--- WHAT THE TASK REQUIRES ---
Please set the lines down again exactly, from the top of the entries through the line that contains "(q.pages.filter due).foldl (fun".

BEGIN DATA TO PROCESS

/-- Step 1 and the first part of step 2 of a publish: the core's dirty bytes of the range go home, each W page of the range is publishing
(R247). -/
def State.startPublish (s : State) (q : Publish) : State :=
  let t := s.writeBackWhere q.core q.covers
  let due (pg : Nat) : Bool :=
    match (t.ctx? q.ctx).bind fun c => (t.entry? c q.obj).map fun e => t.desc c q.obj e pg with
    | some d => d.wx == 0
    | none => false
  (q.pages.filter due).foldl (fun u pg => u.setDesc q.ctx q.obj pg fun d => { d with wx := 2 }) t

/-- Moves one line of a publishing page to X; a page whose lines are all X is X (R247). -/
def State.lineToX (s : State) (ctx obj line : Nat) : State :=
  let page := line / 512
  match (s.ctx? ctx).bind fun c => (s.entry? c obj).map fun e => s.desc c obj e page with
  | none => s
  | some d =>
    if d.wx = 1 then s
    else
      let r : LineRef := ⟨ctx, obj, line, 0⟩
      let t : State := if s.xlines.contains r then s else { s with xlines := s.xlines ++ [r] }
      if 512 ≤ (t.xlines.filter fun l => l.ctx == ctx && l.obj == obj && l.line / 512 == page).length then t.pageToX ctx obj page else t

/-- Replaces a publish. -/
def State.setPublish (s : State) (q z : Publish) : State :=
  { s with publishes := s.publishes.map fun x => if x == q then z else x }

/-- PUBL_LINE_MOVE: a publish begins once its fibre's earlier accesses are performed, then moves one line after another, in ascending order
(R247, R278). -/
def execPublLineMove (s : State) : Result :=
  match s.nextPublish [] s.publishes with
  | none => .fault .noSubject
  | some q =>
    if !q.started then .next ((s.startPublish q).setPublish q { q with started := true })
    else
      match q.todo with
      | [] => .fault .noSubject
      | l :: rest => .next ((s.lineToX q.ctx q.obj l).setPublish q { q with todo := rest })

/-- PUBL_COMPLETE: the member's count is freed (R247, R278). -/
def execPublComplete (s : State) : Result :=
  match s.publishes.find? fun q => q.unpubl.isNone && q.started && q.todo.isEmpty with
  | none => .fault .noSubject
  | some q =>
    let t : State := { s with publishes := s.publishes.erase q }
    .next (if q.counted then t.giveStore q.pid (.done q.fid) else t)

/-! ### The host (R208, R209, R269, R283, R403, R459, R468) -/

/-- The host atomic that is performed next: the first whose core reaches the host port (R269, R460). -/
def State.nextHostAtomic (s : State) : Option HostAtomic :=
  s.hostAtomics.find? fun a => a.reqs.all fun q => s.wayOpen (dieOf q.core) 0

/-- HOST_ATOMIC_COMPLETION: one AtomicOp is performed at the host, then the next member's is sent (R269). -/
def execHostAtomicCompletion (s : State) : Result :=
  match s.nextHostAtomic with
  | none => .fault .noSubject
  | some a =>
    match a.reqs with
    | [] => .next { s with hostAtomics := s.hostAtomics.erase a }
    | q :: more =>
      let left := if more.isEmpty then s.hostAtomics.erase a else s.hostAtomics.map fun z => if z == a then { a with reqs := more } else z
      let t : State := { s with hostAtomics := left }
      match t.portOf q with
      | .error e => .next ((t.closeLog a.issue q.fid []).refuse q e)
      | .ok h =>
        match q.op with
        | .atom op ty d c dst => .next (t.farAtom q h a.issue op ty d c dst)
        | _ => .next t

/-- Whether a line of some context lies at an address, as a die's ports place it. -/
def State.liesAt (s : State) (die : Nat) (l : L1Line) (at_ : Nat) : Bool :=
  match s.place? die l.ctx l.obj (128 * l.line) with
  | some h => h.addr == at_
  | none => false

/-- The lines of host memory that a snoop concerns, by their addresses. -/
def snoopLines : HostSnoop → List Nat
  | .recall addr => [hostAddr (addr / 128 * 128)]
  | .write (.host a) bs _ => (linesOf a bs.length).map fun l => hostAddr (l.1 / 128 * 128)
  | .write _ _ _ => []

/-- Every L1 copy of a host line is recalled: its dirty bytes go home, the copy ends (R208). -/
def State.recallHost (s : State) (at_ : Nat) : State :=
  s.cores.foldl (fun t k =>
    let die := dieOf k.num
    let t := t.deliver k.num fun l => t.liesAt die l at_
    (k.lines.filter fun l => l.tent.isNone && s.liesAt die l at_).foldl (fun t l =>
      match l.kind with
      | .owned => t.recallFrom k.num l.ref false
      | .partialDirty => t.writeBackLine k.num l
      | .psum => t.applyPartials k.num l
      | _ => t.modCore k.num fun c => c.dropLine l) t) s

/-- Bytes that an agent outside the package writes to its memory, and how it answers reads of them (R445, R459, R475). -/
def State.writeSource (s : State) (a : Nat) (bs : List Byte) (poison : SourcePoison) : State :=
  let gs := granules a bs.length
  let t := s.store a bs
  let t : State := { t with poisonOnce := without t.poisonOnce gs }
  match poison with
  | .clean => t
  | .poisoned => t.poisonGranules gs
  | .once => { t.poisonGranules gs with poisonOnce := withAll t.poisonOnce gs }

/-- HOST_SNOOP: the host agent recalls every L1 copy of a host line; the host, or the holder of a source, writes bytes of its own memory (R208, R445,
R459). -/
def execHostSnoop (addr : HostSnoop) (s : State) : Result :=
  let t := (snoopLines addr).foldl State.recallHost s
  match addr with
  | .recall _ => .next t
  | .write at_ bs poison => .next (t.writeSource (sourceAt at_) bs poison)

/-- A page of device memory that the host may reach over CXL.mem (R209). -/
def PortHit.exposed (h : PortHit) : Bool :=
  h.desc.home != 3 && h.desc.place != 3

/-- HOST_MEM_READ: the home serves it after recalls and gathers; a lattice object reads replica 0; before READY the answer is poison (R209,
R240, R283, R459, R468). -/
def execHostMemRead (ctx obj off size : Nat) (s : State) : Result :=
  if !s.status.ready then .next (s.report (.hostRead [] true))
  else if (linesOf off size).any fun l => !(s.place? 0 ctx obj l.1).any (·.exposed) then .fault .noSubject
  else
    let t := s.readyLines ctx obj off size
    let bs := (linesOf off size).flatMap fun l =>
      match t.place? 0 ctx obj l.1 with
      | some h => if h.entry.crty ≠ 0 then (t.rangeLoad h.entry ctx obj l.1 l.2 0 0).1 else t.load h.addr l.2
      | none => []
    let bad := (linesOf off size).any fun l =>
      match t.place? 0 ctx obj l.1 with
      | some h => t.poisoned h.addr l.2
      | none => false
    .next (t.report (.hostRead bs bad))

/-- One line's part of a host write; a sealed object takes none (R209,
R240, R283, R399, R402, R403, R459). -/
def State.hostPut (s : State) (ctx obj off : Nat) (bs : List Byte) (poison : Bool) : State :=
  match s.place? 0 ctx obj off with
  | none => s
  | some h =>
    if h.entry.lattice then s.logError 0 13 1 0 (some ctx) obj (off - off % 128)
    else if s.lineIsX ctx obj off h then s.logError 0 14 1 0 (some ctx) obj (off - off % 128)
    else if h.entry.sealed then s.logError 0 12 1 0 (some ctx) obj (off - off % 128)
    else
      let t := s.readyLines ctx obj off bs.length
      let t := if h.entry.crty ≠ 0 then (t.rangeStore h.entry ctx obj off h.addr bs).1 else t.homeStore ctx obj off h.addr bs
      if poison then t.poisonGranules (granules h.addr bs.length) else t

/-- HOST_MEM_WRITE: the home serves it line by line; before READY it has no effect (R209, R459, R468). -/
def execHostMemWrite (ctx obj off : Nat) (bytes : List Byte) (poison : Bool) (s : State) : Result :=
  if !s.status.ready then .next s
  else if (linesOf off bytes.length).any fun l => !(s.place? 0 ctx obj l.1).any (·.exposed) then .fault .noSubject
  else .next ((linesOf off bytes.length).foldl (fun t l => t.hostPut ctx obj l.1 ((bytes.drop (l.1 - off)).take l.2) poison) s)

/-! ### Power gating of a core (R233) -/

/-- CORE_POWER_GATE: a core without plots writes everything back and is gated; one that is gated wakes when a plot needs it (R233). -/
def execCorePowerGate (core : Nat) (s : State) : Result :=
  if s.plots.any fun p => p.core == core then .fault .noSubject
  else
    let t := s.flushCore core
    let t := (t.owners.filter fun q => q.2 == core).foldl (fun t q => t.recallFrom core q.1 false) t
    let t := t.modCore core fun k => { k with lines := [], icache := [], loopBuf := [], gated := true }
    .next { t with readers := t.readers.filter fun q => q.2 != core }

/-! ### Host accesses and routes (R14, R23, R460) -/

/-- Whether a host access must wait: it is routed over a boundary that retrains. It enters at die 0 (R23, R460). -/
def State.hostShut (s : State) (i : Instr) : Bool :=
  let shut (ctx obj off n : Nat) : Bool :=
    (linesOf off n).any fun l =>
      match s.place? 0 ctx obj l.1 with
      | some h => !s.lineOpenFrom 0 ⟨ctx, obj, l.1 / 128, if h.entry.lattice then 1 else 0⟩ h
      | none => false
  match i with
  | .hostMemRead ctx obj off size => shut ctx obj off size
  | .hostMemWrite ctx obj off bytes _ => shut ctx obj off bytes.length
  | .hostSnoop addr => s.cores.any fun k => !s.wayOpen 0 (dieOf k.num) && k.lines.any fun l => (snoopLines addr).any fun a => s.liesAt (dieOf k.num) l a
  | .corePowerGate core => !s.backOpen core fun _ => true
  | _ => false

END DATA TO PROCESS

--- ANSWER SPACE ---
/-- Step 1 and the first part of step 2 of a publish: the core's dirty bytes of the range go home, each W page of the range is publishing
(R247). -/
def State.startPublish (s : State) (q : Publish) : State :=
  let t := s.writeBackWhere q.core q.covers
  let due (pg : Nat) : Bool :=
    match (t.ctx? q.ctx).bind fun c => (t.entry? c q.obj).map fun e => t.desc c q.obj e pg with
    | some d => d.wx == 0
    | none => false
  (q.pages.filter due).foldl (fun u pg => u.setDesc q.ctx q.obj pg fun d => { d with wx := 2 }) t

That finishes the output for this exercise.